• _RECORDED INFORMATION_:
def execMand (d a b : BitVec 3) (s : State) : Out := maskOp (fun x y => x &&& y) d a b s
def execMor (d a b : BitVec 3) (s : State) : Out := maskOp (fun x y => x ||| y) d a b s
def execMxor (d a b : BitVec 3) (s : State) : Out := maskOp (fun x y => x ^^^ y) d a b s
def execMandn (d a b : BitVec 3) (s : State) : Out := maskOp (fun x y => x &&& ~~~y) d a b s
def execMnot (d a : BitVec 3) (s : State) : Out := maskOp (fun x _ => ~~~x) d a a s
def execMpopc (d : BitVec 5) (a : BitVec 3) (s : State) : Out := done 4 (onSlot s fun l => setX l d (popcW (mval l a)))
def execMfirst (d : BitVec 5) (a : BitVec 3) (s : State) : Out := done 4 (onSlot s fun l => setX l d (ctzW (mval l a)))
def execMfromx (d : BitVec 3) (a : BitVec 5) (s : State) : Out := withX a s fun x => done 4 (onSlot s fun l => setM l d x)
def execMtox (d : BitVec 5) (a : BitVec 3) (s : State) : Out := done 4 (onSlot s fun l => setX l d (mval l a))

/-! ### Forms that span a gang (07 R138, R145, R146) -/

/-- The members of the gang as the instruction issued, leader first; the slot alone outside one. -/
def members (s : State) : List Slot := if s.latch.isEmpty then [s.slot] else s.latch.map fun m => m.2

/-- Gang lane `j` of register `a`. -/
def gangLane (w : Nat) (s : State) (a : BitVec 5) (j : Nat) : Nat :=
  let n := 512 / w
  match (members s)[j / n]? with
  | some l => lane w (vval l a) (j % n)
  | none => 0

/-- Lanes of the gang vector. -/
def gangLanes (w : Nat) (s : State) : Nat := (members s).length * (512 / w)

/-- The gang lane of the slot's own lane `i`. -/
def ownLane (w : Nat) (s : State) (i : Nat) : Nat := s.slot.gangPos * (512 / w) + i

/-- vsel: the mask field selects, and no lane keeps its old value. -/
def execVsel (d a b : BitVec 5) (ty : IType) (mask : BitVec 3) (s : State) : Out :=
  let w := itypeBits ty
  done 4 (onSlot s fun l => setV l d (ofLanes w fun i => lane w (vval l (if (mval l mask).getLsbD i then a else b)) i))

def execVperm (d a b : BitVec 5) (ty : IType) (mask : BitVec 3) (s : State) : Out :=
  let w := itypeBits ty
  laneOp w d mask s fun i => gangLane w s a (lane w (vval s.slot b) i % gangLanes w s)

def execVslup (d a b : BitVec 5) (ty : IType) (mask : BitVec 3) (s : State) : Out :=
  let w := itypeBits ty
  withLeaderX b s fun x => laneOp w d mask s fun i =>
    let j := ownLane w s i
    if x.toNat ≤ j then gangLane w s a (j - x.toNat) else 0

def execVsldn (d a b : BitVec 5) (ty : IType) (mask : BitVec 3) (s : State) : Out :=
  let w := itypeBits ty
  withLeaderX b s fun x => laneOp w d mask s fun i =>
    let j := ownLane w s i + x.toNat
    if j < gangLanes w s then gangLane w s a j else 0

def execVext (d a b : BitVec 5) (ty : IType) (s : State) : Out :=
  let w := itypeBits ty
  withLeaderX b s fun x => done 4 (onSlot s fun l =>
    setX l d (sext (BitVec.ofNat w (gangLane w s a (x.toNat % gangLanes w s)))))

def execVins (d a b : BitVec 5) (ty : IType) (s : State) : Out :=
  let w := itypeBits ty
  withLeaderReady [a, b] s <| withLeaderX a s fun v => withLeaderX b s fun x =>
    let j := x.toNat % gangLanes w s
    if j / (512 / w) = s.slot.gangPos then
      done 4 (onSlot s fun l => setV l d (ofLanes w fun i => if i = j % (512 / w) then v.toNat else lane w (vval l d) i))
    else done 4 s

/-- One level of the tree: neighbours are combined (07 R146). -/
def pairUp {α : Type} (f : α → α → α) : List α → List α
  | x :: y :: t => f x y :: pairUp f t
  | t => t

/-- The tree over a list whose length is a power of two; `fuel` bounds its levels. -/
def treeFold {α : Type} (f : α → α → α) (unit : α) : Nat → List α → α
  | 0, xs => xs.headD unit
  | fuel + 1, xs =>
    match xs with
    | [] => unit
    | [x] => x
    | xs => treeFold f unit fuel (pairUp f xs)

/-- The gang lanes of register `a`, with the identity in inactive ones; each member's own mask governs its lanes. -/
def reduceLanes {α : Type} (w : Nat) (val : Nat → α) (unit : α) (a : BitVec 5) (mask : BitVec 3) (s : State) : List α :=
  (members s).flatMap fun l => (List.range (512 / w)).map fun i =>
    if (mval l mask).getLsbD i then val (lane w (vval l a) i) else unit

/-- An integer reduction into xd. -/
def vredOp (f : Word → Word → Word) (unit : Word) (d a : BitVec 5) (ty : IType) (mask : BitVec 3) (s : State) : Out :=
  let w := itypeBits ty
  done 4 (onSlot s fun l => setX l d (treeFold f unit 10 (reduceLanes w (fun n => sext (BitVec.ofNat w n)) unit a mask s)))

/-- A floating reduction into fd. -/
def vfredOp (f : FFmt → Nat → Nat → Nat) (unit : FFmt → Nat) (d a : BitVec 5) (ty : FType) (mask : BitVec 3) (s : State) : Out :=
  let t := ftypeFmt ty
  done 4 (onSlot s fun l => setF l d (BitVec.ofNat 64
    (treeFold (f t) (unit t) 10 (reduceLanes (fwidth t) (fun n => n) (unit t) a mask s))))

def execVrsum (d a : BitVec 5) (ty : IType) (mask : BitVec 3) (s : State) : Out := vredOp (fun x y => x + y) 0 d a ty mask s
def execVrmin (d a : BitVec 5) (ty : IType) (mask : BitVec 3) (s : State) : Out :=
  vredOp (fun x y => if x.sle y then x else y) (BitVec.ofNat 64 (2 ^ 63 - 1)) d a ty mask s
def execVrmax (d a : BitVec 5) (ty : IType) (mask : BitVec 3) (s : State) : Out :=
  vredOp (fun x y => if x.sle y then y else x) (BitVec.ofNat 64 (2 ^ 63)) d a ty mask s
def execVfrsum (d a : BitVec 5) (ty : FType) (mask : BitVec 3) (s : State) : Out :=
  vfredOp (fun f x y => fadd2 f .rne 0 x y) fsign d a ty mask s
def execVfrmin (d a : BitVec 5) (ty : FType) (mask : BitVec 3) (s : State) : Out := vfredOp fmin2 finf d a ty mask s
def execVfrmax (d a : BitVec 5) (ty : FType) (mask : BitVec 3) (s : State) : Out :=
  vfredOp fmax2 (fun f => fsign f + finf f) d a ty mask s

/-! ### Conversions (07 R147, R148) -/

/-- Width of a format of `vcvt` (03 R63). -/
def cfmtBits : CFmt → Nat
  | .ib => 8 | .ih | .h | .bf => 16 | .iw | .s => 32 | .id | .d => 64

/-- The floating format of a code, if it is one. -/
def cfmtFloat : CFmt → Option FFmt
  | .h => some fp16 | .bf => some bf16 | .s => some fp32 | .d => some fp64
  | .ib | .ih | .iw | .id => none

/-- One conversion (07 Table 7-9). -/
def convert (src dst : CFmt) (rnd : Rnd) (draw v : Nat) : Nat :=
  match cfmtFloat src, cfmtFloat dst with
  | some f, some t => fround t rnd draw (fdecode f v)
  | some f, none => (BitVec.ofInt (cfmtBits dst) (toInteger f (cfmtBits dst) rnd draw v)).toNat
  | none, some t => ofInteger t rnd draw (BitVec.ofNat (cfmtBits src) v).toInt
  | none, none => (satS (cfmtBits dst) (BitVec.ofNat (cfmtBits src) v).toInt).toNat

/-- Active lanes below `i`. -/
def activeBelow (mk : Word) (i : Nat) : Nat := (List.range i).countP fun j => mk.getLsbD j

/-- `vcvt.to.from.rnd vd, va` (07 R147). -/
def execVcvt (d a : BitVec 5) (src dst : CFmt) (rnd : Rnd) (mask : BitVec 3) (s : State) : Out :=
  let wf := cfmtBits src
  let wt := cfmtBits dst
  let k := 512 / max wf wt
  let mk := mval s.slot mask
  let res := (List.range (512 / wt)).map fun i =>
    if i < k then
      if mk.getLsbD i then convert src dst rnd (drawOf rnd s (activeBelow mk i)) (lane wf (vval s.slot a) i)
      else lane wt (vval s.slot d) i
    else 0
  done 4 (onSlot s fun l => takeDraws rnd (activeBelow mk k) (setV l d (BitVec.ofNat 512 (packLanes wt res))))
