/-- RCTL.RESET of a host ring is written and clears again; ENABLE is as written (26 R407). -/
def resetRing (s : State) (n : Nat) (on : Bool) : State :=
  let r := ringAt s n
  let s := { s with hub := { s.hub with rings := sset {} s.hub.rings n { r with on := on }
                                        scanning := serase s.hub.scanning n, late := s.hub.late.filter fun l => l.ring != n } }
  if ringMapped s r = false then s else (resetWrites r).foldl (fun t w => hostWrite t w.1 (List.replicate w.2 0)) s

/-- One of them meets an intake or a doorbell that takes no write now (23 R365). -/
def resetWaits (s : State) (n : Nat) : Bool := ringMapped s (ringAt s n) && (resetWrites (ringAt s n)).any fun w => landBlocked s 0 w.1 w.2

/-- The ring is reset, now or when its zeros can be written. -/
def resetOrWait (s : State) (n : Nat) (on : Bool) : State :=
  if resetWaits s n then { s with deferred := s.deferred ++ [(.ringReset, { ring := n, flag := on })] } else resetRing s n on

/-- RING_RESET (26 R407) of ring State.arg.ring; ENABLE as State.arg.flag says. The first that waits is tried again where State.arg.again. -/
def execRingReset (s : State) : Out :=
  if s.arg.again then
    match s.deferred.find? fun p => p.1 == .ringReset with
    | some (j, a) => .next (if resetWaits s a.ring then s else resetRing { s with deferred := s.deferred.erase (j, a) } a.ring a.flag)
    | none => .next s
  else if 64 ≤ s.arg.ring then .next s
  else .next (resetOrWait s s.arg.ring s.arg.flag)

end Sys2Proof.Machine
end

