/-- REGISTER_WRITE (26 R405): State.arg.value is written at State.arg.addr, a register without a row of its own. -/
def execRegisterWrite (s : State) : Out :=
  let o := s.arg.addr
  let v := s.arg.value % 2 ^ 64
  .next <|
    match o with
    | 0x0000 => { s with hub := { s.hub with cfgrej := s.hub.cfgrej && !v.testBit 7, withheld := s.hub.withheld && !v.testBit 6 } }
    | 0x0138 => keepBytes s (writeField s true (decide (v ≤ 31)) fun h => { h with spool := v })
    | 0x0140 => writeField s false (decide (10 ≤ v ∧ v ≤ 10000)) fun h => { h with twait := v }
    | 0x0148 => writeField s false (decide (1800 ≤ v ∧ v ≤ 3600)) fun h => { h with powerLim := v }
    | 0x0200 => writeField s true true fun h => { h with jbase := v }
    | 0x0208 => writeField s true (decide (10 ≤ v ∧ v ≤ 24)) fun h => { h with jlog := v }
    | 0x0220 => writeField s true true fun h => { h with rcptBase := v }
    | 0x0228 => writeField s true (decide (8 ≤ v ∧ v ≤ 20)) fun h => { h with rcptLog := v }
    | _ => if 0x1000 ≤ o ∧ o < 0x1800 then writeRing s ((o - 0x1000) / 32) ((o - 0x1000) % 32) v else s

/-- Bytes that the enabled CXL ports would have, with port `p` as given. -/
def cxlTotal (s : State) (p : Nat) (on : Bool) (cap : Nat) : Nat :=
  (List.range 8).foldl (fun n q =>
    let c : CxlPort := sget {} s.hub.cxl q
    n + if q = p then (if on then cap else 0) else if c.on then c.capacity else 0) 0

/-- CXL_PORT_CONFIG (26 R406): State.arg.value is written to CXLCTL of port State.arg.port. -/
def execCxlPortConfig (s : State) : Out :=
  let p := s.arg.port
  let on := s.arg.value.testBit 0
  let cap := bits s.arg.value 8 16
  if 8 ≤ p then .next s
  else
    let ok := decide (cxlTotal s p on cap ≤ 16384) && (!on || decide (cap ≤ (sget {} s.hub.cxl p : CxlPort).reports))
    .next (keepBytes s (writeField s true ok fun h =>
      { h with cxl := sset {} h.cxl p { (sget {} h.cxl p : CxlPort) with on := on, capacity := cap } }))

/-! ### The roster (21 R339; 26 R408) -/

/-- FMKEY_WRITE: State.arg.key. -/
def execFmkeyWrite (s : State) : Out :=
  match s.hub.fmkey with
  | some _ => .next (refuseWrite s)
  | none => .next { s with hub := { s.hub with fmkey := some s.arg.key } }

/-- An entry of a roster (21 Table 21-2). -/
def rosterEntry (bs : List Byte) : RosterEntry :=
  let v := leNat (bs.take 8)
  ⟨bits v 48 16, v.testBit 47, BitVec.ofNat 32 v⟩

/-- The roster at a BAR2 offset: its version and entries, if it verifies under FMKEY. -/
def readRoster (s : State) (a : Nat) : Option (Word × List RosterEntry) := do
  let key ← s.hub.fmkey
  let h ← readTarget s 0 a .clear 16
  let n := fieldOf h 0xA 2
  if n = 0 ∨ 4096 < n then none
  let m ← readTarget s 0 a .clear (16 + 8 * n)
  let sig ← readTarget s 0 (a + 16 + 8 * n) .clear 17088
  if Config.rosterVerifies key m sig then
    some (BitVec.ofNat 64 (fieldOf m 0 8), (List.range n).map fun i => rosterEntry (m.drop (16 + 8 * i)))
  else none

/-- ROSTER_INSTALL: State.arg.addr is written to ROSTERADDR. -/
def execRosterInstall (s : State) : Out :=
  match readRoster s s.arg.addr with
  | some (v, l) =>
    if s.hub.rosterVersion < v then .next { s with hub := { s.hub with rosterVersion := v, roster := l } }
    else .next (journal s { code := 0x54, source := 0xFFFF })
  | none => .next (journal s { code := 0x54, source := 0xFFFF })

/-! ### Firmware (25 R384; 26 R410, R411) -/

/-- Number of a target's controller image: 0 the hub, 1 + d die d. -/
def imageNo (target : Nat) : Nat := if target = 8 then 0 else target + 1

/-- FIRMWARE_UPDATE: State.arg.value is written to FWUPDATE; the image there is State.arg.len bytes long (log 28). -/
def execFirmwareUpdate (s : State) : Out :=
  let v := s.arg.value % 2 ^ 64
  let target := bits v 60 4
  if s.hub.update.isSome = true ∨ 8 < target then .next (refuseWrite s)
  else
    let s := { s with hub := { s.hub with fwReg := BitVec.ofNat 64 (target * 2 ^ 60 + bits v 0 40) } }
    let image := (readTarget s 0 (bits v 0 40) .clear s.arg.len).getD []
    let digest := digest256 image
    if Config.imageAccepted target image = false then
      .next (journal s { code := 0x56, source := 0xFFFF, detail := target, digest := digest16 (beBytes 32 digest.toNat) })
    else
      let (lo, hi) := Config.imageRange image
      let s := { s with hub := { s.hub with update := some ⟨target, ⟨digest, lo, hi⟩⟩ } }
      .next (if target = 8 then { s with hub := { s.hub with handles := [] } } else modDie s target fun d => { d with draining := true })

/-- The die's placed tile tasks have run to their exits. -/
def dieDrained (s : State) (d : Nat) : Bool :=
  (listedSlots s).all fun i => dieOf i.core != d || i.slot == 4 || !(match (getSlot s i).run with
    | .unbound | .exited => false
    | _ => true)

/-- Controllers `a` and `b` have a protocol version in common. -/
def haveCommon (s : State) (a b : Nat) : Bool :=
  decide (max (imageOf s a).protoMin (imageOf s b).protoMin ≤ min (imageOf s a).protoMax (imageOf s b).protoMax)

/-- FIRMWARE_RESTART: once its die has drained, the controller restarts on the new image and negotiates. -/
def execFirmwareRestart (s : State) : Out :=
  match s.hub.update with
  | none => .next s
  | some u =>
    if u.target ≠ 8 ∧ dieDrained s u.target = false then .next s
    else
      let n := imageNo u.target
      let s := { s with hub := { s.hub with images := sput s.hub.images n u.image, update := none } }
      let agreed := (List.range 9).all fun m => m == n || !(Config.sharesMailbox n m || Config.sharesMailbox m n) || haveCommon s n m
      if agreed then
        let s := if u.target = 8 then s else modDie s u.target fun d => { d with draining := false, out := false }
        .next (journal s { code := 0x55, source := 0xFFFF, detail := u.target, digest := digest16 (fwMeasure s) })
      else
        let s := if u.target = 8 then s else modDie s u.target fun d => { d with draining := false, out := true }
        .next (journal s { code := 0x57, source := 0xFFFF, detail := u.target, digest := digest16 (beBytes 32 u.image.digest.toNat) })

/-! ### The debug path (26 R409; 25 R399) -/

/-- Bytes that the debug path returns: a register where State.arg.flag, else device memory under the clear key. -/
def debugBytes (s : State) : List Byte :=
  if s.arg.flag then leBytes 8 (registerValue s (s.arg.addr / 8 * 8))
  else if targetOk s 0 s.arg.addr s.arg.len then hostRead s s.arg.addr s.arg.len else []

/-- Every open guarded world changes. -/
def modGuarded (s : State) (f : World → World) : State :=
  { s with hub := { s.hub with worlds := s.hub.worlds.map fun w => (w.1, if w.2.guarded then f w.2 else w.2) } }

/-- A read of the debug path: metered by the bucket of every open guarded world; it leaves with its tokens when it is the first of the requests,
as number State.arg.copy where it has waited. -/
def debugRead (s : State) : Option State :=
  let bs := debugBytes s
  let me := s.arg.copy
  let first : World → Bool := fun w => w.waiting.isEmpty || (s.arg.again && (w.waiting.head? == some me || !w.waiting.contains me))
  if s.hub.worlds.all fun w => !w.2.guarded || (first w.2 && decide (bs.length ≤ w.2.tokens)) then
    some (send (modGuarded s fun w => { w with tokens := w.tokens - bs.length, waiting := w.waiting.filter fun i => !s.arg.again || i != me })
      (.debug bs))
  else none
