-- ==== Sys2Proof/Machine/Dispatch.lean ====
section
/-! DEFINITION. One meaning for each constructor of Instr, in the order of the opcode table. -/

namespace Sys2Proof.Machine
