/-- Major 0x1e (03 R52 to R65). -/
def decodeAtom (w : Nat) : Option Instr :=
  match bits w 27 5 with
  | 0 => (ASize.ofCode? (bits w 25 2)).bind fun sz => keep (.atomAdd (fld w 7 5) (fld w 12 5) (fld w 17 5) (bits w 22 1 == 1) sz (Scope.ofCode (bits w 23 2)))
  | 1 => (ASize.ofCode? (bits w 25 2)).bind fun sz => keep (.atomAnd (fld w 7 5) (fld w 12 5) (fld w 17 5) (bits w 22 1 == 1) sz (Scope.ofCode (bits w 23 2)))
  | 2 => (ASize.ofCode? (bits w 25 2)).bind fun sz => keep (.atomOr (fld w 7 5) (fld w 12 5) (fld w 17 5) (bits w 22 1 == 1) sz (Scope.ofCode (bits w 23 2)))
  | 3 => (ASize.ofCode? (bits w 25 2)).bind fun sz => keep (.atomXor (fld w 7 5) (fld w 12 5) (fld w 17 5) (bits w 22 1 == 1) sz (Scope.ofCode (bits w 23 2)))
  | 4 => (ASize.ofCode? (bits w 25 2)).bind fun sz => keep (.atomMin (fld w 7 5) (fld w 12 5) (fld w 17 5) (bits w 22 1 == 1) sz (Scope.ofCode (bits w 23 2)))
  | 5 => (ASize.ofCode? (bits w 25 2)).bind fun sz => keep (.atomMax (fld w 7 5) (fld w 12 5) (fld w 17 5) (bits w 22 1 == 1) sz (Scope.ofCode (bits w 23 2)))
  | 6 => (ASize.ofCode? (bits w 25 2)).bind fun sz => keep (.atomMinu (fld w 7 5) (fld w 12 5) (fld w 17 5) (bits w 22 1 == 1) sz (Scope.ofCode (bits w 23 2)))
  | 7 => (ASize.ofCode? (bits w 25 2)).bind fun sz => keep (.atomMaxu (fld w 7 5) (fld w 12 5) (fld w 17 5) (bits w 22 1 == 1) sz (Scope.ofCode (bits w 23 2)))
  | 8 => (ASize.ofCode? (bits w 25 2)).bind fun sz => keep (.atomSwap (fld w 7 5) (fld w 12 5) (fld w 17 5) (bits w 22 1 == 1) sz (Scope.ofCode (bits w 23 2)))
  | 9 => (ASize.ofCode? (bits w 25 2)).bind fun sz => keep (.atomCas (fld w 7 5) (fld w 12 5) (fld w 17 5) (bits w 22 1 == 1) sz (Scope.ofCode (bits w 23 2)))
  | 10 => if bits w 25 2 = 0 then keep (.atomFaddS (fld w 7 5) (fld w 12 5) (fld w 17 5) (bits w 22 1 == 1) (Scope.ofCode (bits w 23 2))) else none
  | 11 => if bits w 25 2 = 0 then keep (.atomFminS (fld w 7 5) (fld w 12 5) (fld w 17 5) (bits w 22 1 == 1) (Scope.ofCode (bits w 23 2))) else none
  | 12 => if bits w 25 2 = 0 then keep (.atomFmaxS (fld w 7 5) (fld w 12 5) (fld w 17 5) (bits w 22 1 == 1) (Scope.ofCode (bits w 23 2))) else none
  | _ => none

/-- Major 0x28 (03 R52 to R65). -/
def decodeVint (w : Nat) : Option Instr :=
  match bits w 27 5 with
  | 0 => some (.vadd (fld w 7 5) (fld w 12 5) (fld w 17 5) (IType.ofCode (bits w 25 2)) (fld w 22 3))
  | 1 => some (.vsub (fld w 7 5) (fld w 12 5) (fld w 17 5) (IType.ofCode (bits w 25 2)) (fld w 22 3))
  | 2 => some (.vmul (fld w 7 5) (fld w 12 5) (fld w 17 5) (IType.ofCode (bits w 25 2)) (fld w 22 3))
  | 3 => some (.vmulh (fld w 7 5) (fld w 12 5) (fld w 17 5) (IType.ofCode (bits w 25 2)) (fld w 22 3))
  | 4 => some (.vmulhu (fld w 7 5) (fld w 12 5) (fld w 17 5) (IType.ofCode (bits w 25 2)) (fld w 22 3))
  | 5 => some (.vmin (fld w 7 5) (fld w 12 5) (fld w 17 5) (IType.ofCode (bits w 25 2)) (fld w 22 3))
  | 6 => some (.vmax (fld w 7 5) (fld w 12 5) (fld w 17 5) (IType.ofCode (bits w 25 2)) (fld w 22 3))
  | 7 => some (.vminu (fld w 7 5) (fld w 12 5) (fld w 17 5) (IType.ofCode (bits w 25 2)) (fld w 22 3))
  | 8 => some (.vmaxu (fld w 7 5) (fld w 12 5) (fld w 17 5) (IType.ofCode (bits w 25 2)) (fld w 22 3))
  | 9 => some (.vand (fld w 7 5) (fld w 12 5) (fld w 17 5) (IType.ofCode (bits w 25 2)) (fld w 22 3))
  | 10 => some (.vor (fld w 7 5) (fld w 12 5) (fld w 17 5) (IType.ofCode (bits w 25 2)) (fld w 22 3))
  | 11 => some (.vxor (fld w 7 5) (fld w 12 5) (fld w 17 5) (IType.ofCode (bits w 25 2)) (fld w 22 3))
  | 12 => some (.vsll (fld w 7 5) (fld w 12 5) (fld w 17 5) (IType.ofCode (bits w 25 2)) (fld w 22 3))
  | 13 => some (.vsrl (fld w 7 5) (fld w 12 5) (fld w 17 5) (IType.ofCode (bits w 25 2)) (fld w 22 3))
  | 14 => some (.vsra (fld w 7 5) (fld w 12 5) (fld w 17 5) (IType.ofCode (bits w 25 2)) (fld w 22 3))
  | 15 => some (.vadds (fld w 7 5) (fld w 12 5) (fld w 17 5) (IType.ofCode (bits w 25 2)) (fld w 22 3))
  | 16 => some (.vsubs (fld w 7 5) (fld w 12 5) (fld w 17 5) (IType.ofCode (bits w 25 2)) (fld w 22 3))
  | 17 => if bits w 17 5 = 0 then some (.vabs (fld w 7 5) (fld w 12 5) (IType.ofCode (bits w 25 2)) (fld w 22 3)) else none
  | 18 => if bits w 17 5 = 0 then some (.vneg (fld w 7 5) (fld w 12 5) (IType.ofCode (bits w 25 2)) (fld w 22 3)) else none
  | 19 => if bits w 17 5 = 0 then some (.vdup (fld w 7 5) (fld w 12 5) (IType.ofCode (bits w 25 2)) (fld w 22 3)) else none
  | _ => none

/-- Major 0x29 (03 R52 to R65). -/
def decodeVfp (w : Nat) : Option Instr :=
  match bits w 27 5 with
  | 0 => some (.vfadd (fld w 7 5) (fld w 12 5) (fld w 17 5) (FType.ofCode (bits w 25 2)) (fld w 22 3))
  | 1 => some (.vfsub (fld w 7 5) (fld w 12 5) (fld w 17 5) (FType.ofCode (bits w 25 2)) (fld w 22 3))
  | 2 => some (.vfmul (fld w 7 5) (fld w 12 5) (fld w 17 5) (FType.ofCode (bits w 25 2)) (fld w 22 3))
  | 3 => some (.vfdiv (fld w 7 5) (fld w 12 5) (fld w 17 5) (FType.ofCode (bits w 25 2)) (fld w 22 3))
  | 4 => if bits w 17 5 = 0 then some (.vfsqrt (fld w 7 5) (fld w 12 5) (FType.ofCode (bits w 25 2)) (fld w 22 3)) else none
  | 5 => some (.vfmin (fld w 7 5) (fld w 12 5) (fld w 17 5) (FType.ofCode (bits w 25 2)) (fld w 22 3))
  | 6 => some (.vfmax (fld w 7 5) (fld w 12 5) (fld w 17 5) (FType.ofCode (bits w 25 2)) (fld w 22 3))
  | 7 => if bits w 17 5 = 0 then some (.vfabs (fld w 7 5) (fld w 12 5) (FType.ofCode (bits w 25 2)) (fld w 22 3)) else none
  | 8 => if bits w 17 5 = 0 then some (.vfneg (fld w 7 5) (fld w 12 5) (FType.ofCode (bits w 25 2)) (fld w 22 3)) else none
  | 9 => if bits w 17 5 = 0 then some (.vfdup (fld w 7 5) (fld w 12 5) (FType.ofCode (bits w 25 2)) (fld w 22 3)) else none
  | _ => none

• _WHAT IS REQUIRED_: From the data above, output only the lines between the line containing "namespace Sys2Proof.Machine" and the line containing "5 => (ASize.ofCode?", inclusive, exactly as written.

• _YOUR RESPONSE_:
namespace Sys2Proof.Machine
/-- Major 0x1e (03 R52 to R65). -/
def decodeAtom (w : Nat) : Option Instr :=
  match bits w 27 5 with
  | 0 => (ASize.ofCode? (bits w 25 2)).bind fun sz => keep (.atomAdd (fld w 7 5) (fld w 12 5) (fld w 17 5) (bits w 22 1 == 1) sz (Scope.ofCode (bits w 23 2)))
  | 1 => (ASize.ofCode? (bits w 25 2)).bind fun sz => keep (.atomAnd (fld w 7 5) (fld w 12 5) (fld w 17 5) (bits w 22 1 == 1) sz (Scope.ofCode (bits w 23 2)))
  | 2 => (ASize.ofCode? (bits w 25 2)).bind fun sz => keep (.atomOr (fld w 7 5) (fld w 12 5) (fld w 17 5) (bits w 22 1 == 1) sz (Scope.ofCode (bits w 23 2)))
  | 3 => (ASize.ofCode? (bits w 25 2)).bind fun sz => keep (.atomXor (fld w 7 5) (fld w 12 5) (fld w 17 5) (bits w 22 1 == 1) sz (Scope.ofCode (bits w 23 2)))
  | 4 => (ASize.ofCode? (bits w 25 2)).bind fun sz => keep (.atomMin (fld w 7 5) (fld w 12 5) (fld w 17 5) (bits w 22 1 == 1) sz (Scope.ofCode (bits w 23 2)))
  | 5 => (ASize.ofCode? (bits w 25 2)).bind fun sz => keep (.atomMax (fld w 7 5) (fld w 12 5) (fld w 17 5) (bits w 22 1 == 1) sz (Scope.ofCode (bits w 23 2)))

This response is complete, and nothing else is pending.